■ **WHAT THE TASK ASKS**: In the entries below, find the line with "read meets. -/" and the line with "let late := (match". Reproduce those two lines and every line between them exactly, and nothing more.

(Dataset records)

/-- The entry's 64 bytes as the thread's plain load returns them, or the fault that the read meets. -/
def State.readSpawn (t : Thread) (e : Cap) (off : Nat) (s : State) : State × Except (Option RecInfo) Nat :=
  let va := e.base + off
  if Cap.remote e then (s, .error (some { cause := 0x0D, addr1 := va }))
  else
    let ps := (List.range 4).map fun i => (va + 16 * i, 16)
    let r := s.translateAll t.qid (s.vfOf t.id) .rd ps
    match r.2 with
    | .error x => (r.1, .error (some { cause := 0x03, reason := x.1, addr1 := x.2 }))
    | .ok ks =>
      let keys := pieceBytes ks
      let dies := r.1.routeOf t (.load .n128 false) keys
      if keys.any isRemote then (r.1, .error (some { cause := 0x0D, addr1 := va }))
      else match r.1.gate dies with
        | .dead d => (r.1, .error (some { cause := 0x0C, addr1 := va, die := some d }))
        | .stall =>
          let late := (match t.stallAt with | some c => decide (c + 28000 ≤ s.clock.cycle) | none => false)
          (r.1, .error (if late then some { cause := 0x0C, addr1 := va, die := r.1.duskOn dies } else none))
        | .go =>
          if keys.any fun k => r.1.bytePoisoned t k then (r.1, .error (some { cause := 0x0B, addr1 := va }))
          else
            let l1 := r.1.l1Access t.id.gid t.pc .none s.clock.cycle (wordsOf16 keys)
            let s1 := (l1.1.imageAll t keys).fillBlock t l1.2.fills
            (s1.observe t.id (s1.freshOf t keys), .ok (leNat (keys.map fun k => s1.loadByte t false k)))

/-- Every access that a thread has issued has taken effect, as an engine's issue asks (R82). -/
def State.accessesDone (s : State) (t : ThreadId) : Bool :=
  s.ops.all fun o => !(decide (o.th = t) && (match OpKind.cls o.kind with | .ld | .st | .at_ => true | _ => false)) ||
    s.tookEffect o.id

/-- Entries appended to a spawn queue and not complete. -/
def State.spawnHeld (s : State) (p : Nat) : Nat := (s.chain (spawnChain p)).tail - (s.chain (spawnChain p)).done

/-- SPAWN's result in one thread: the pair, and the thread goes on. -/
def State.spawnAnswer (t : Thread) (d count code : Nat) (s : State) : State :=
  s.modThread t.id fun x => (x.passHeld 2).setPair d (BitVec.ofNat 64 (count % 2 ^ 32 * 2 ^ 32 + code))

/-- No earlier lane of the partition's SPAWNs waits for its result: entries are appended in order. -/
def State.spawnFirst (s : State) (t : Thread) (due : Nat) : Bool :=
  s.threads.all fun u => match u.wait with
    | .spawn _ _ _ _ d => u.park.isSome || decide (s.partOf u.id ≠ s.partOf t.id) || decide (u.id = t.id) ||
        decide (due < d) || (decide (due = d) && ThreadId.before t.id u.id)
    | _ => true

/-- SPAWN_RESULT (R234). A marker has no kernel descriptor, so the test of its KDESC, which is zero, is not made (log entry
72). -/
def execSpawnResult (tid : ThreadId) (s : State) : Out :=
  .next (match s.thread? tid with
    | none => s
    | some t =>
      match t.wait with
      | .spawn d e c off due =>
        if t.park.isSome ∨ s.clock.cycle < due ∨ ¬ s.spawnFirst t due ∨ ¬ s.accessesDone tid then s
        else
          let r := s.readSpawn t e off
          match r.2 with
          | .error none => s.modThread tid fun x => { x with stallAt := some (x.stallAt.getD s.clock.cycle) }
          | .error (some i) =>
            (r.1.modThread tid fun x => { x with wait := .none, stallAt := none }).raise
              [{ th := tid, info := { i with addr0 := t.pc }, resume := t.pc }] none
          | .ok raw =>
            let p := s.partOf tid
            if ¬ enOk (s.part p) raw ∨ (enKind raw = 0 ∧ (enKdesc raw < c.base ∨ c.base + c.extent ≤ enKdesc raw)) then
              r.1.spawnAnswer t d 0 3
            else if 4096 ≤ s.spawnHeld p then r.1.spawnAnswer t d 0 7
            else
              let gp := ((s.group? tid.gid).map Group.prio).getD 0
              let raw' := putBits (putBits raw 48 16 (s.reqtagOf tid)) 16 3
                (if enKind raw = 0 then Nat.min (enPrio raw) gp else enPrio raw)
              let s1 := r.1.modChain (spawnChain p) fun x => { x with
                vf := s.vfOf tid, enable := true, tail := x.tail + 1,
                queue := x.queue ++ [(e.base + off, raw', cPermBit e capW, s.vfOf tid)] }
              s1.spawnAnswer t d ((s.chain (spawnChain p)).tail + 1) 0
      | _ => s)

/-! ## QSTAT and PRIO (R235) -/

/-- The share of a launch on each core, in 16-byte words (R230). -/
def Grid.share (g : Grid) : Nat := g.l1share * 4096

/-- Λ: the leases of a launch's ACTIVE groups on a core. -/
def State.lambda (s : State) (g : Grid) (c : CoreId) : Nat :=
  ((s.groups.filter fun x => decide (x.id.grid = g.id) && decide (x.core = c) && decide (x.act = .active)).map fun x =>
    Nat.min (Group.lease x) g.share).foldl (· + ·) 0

==

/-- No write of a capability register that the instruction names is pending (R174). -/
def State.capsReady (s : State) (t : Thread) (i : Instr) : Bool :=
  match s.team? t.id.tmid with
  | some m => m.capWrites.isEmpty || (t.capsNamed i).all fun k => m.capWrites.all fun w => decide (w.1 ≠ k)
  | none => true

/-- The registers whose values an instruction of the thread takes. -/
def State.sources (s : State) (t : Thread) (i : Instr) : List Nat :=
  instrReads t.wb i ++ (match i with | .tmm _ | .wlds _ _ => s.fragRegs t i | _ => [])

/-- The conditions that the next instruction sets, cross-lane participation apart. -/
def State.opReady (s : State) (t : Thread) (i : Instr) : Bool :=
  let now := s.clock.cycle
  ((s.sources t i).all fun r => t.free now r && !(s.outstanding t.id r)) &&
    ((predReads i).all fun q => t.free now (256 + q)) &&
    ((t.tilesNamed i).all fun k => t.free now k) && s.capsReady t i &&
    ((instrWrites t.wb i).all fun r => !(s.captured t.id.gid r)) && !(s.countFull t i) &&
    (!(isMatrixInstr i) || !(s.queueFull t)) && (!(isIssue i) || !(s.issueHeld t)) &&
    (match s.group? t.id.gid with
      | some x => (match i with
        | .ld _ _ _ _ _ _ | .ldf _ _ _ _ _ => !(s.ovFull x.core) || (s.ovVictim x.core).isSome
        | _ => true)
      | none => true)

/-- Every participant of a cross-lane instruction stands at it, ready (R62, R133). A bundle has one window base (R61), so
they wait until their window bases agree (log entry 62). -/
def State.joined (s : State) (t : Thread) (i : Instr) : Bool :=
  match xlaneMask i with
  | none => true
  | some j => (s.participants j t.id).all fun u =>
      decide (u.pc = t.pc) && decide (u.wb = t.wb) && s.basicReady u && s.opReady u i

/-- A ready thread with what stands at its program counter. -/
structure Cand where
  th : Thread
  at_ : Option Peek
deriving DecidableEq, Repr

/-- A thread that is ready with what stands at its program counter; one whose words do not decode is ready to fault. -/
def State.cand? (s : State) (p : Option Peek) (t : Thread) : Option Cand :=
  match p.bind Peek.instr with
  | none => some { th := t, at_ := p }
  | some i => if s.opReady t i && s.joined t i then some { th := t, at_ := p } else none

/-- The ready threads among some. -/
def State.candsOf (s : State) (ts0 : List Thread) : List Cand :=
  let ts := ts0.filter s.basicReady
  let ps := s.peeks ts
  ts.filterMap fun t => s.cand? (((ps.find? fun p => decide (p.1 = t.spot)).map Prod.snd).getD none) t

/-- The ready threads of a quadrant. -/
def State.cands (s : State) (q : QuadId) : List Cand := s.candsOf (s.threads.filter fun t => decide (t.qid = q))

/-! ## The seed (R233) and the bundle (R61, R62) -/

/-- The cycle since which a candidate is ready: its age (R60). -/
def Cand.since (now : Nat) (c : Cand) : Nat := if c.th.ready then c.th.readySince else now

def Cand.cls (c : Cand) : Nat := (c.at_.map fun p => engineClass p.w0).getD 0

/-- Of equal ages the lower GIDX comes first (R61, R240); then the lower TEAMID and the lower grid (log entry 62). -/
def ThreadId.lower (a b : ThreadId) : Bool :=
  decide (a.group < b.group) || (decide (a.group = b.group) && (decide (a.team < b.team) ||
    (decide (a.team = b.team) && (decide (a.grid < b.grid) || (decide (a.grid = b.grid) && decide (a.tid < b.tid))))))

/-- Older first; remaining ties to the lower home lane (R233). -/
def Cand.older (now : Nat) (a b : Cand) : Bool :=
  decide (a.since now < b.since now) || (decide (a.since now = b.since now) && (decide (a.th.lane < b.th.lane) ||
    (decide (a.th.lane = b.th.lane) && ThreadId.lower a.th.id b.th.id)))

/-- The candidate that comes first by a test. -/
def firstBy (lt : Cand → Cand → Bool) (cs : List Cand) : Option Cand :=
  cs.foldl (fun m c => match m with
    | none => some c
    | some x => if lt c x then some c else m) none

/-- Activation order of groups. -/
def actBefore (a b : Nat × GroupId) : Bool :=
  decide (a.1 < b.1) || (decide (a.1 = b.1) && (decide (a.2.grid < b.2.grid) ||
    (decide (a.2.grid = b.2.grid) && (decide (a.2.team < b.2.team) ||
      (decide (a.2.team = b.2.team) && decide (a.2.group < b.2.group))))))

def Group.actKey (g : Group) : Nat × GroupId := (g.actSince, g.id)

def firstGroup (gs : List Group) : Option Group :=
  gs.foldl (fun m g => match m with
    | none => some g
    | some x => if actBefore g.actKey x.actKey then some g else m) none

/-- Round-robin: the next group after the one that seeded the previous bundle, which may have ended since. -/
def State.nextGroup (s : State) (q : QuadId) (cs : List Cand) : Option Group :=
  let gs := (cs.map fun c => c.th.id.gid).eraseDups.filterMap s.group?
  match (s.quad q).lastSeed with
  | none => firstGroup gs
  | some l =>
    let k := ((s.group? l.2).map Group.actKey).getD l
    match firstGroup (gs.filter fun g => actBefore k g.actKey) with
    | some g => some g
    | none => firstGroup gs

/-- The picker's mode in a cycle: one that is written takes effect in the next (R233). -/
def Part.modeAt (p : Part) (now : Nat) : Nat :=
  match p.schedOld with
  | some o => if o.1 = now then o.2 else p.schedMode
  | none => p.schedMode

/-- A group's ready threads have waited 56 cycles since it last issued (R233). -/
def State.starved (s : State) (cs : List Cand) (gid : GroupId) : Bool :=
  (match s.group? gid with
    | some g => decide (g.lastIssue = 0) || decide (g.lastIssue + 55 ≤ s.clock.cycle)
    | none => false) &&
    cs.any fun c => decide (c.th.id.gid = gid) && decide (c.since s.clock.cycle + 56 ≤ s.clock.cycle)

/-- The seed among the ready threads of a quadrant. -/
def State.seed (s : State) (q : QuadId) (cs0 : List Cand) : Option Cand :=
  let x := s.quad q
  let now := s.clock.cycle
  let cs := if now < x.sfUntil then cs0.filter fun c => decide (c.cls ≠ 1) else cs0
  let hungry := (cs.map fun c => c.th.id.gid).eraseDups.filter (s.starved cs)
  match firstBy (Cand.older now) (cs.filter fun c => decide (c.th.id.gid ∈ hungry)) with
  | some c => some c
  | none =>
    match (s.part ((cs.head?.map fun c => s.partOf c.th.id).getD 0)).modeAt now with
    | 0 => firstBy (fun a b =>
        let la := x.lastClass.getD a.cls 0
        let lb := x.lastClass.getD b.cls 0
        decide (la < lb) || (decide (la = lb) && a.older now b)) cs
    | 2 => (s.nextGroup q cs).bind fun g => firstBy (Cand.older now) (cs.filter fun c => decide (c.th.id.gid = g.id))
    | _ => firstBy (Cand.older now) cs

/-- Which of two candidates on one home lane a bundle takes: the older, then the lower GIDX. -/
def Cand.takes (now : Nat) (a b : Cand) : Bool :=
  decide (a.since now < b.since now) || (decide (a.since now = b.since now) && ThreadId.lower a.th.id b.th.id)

■ **THE COMPLETED TASK**:
/-- The entry's 64 bytes as the thread's plain load returns them, or the fault that the read meets. -/
def State.readSpawn (t : Thread) (e : Cap) (off : Nat) (s : State) : State × Except (Option RecInfo) Nat :=
  let va := e.base + off
  if Cap.remote e then (s, .error (some { cause := 0x0D, addr1 := va }))
  else
    let ps := (List.range 4).map fun i => (va + 16 * i, 16)
    let r := s.translateAll t.qid (s.vfOf t.id) .rd ps
    match r.2 with
    | .error x => (r.1, .error (some { cause := 0x03, reason := x.1, addr1 := x.2 }))
    | .ok ks =>
      let keys := pieceBytes ks
      let dies := r.1.routeOf t (.load .n128 false) keys
      if keys.any isRemote then (r.1, .error (some { cause := 0x0D, addr1 := va }))
      else match r.1.gate dies with
        | .dead d => (r.1, .error (some { cause := 0x0C, addr1 := va, die := some d }))
        | .stall =>
          let late := (match t.stallAt with | some c => decide (c + 28000 ≤ s.clock.cycle) | none => false)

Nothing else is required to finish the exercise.